By contrast, a typical DB plan member with the same work history over the same period will have earned a pension with a value of about $1-million under the same circumstances.
The DC conversion trend isn’t new, but it means an even greater proportion of the population will have a less-valuable DC pension plan, or more likely no pension at all. That means lower savings early in life because DB pension contributions are a form of forced savings. It takes enormous discipline to voluntarily save as much.
“As a society, I think people are going to lose that period of saving early in their career,” says Mazen Shakeel, senior retirement consultant at Hewitt Associates. “And what does that translate into for them? It probably means they work longer. They’re not retiring at 55 certainly, maybe not even at 65, because they won’t be able to afford to.”
Young people are not the only ones bearing the burden, says Ian Markham, Canadian retirement innovation leader at Watson Wyatt. Their parents – his generation – are increasingly subsidizing them, keeping their children at home far longer and helping them more with tuition and housing costs.
In fact, his own children, all in their twenties, still live at home, and so do many of their friends. The additional costs are causing some parents to work longer to help support their adult children.
“It causes all sorts of other issues by the boomers continuing to work. The next generation down can’t fill the more senior positions yet because there’s a boomer sitting in the way, so you get productivity potentially lowering for the next generation down.”
The education vacuum
For now, the obstacles confronting the young have garnered little urgent attention from governments. They should, Ms. Maxwell says. “It would be very helpful if we had more national recognition that there are many people whose future is in jeopardy. And we can’t afford that in a country with a small population. We need everything these young people can offer.”
Governments should boost incentives to employers that hire young people and train them, says Nancy Schaefer, president of Youth Employment Services in Toronto.
But the onus should rest on young people, too – some of whom have unrealistic expectations of earning $60,000 right out of university, she says. They should start working early in life to gain skills, contacts and experience. They should seek out employers to ask them what skills they’re looking for.
Now, “there’s a disconnect between what young people want and need, and what is available out there.”
Canada would also do well to study systems in Germany and Switzerland, which have strong co-op and apprenticeship programs, and whose universities work more closely with employers. And employers in Canada, many of whom complain about skills shortages, should beef up on-the-job training – an area in which this country lags.
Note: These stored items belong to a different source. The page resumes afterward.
-- ==== Sys2Proof/Certificates/Slice0/Obligations.lean ====
section
/-! DEFINITION. The statements for the provers, from the numbered rules of spec/. -/

open Sys2Proof Sys2Proof.Machine

/-! ### Command words -/

/-- Rules R92 and R94, with the byte order of R62: decoding a command's word, or its bytes with anything
behind them, gives the command back with every operand. -/
def Obligations.DecodeEncodeRoundTrip : Prop :=
  ∀ (i : Instr) (rest : List Byte), i.wf = true →
    decodeWord (encode i) = .ok i ∧ decodeBytes (encodeBytes i ++ rest) = .ok (i, rest)

/-- Rule R95, "every word is either one of the 14 commands or illegal": a word that decodes is the encoding
of what it decodes to, and that is well formed. -/
def Obligations.EncodeDecodeRoundTrip : Prop :=
  ∀ (w : Word) (i : Instr), decodeWord w = .ok i → i.wf = true ∧ encode i = w

/-- Rule R93: "a word `w` spells the row's command exactly when `w & mask = match` (and, for format U,
`unit != 3`)". -/
def Obligations.WordSpellsRowExactly : Prop :=
  ∀ (w : Word) (i : Instr),
    (∃ j, decodeWord w = .ok j ∧ j.mnemonic = i.mnemonic) ↔
      (w &&& i.tableMask = i.tableMatch ∧ (i.formatU = true → field w 17 16 ≠ 3))

/-- Words of rule R94 and of 95_test_vectors.md section 2.7, legal and illegal. -/
def Obligations.SampleWordsDecode : Prop :=
  decodeWord 0x00000000 = .ok .nop ∧ decodeWord 0x01000000 = .ok .start ∧
  decodeWord 0x10010000 = .ok (.oscUpdate .osc2) ∧ decodeWord 0x12020000 = .ok (.oscSetFreq .lfo) ∧
  decodeWord 0x20000000 = .ok .envUpdate ∧ decodeWord 0x31010000 = .ok (.setSyncEn true) ∧
  decodeWord 0x50457F00 = .ok (.keyPress 69 127) ∧ decodeWord 0x51460000 = .ok (.keyRelease 70) ∧
  decodeWord 0x10030000 = .error .reservedUnit ∧ decodeWord 0x14000000 = .error .reservedOpcode ∧
  decodeWord 0x50008000 = .error .mustBeZero ∧ decodeWord 0x00000001 = .error .mustBeZero

/-- Rules R39 and R230: writing to CMD a word that decodes runs exactly that command, on the state with the
event taken off the schedule and the write acknowledged. -/
def Obligations.StepRunsDecodedCommand : Prop :=
  ∀ (s : State) (w : Word) (i : Instr) (rest : List Event), decodeWord w = .ok i →
    step { s with inputs := .write .word 0x080 w :: rest } =
      exec i { s with inputs := rest, label := .written }

/-- Rule R96: an illegal word sets RESULT to 0x10, ORs it into ERR, and changes no other state. -/
def Obligations.IllegalWordReported : Prop :=
  ∀ (s : State) (w : Word) (e : DecodeError) (rest : List Event), decodeWord w = .error e →
    step { s with inputs := .write .word 0x080 w :: rest } =
      .next { s with result := 0x00000010, err := s.err ||| 0x00000010, inputs := rest, label := .written }

/-! ### The register space -/

/-- Rule R66: what a word read of each mapped offset returns, and that it changes no state. -/
def Obligations.RegisterReadsAnswer : Prop :=
  ∀ s : State,
    (∀ i : Fin 16, ReadAnswers s (4 * i) s.stg[i]) ∧ (∀ i : Fin 16, ReadAnswers s (0x040 + 4 * i) s.snap[i]) ∧
    ReadAnswers s 0x080 0 ∧ ReadAnswers s 0x084 (statusWord s) ∧ ReadAnswers s 0x088 s.result ∧
    ReadAnswers s 0x08C s.err ∧ ReadAnswers s 0x090 s.curOfs ∧ ReadAnswers s 0x094 s.trigOfs ∧
    ReadAnswers s 0x098 s.relOfs ∧ ReadAnswers s 0x09C (s.lastKey.setWidth 32) ∧
    ReadAnswers s 0x0A0 (BitVec.ofNat 32 s.oscSize.osc1) ∧ ReadAnswers s 0x0A4 (BitVec.ofNat 32 s.oscSize.osc2) ∧
    ReadAnswers s 0x0A8 (BitVec.ofNat 32 s.oscSize.lfo) ∧ ReadAnswers s 0x0AC (BitVec.ofNat 32 s.atkSize) ∧
    ReadAnswers s 0x0B0 (BitVec.ofNat 32 s.adSize) ∧ ReadAnswers s 0x0B4 (BitVec.ofNat 32 s.relSize) ∧
    ReadAnswers s 0x0B8 s.underruns ∧ ReadAnswers s 0x0BC (s.peekAddr.setWidth 32) ∧
    ReadAnswers s 0x0C0 (peekData s)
Parents, teachers and guidance counsellors should place much value on skilled trades as a secure, well-paying career option, Ms. Maxwell says.
Hartley Miller, 25, who majored in political science at the University of Guelph, wishes she’d got better advice in school about the opportunities out there – particularly in skilled trades. “I chose something I liked, but it wasn’t the most intelligent for job prospects,” says Ms. Miller, who works as a receptionist.
But a big rethink can still spark big opportunities. Stephanie Wilson, 25, had hoped to be a lawyer or veterinarian one day. She stumbled into engineering when a UBC program opened up in her hometown in the Okanagan area of British Columbia.
She was one of few females to graduate in mechanical engineering in May, 2010. She landed a job at engineering firm Hatch Ltd. in the very same month. It wasn’t the career path she’d dreamed of as a girl, but she loves it.
“I love the diversity. No day is the same as the day before. And there’s really opportunities to go everywhere.”
Editor's note: Acadia University is in Wolfville, N.S., not Halifax. Incorrect information appeared in an earlier online version of this story.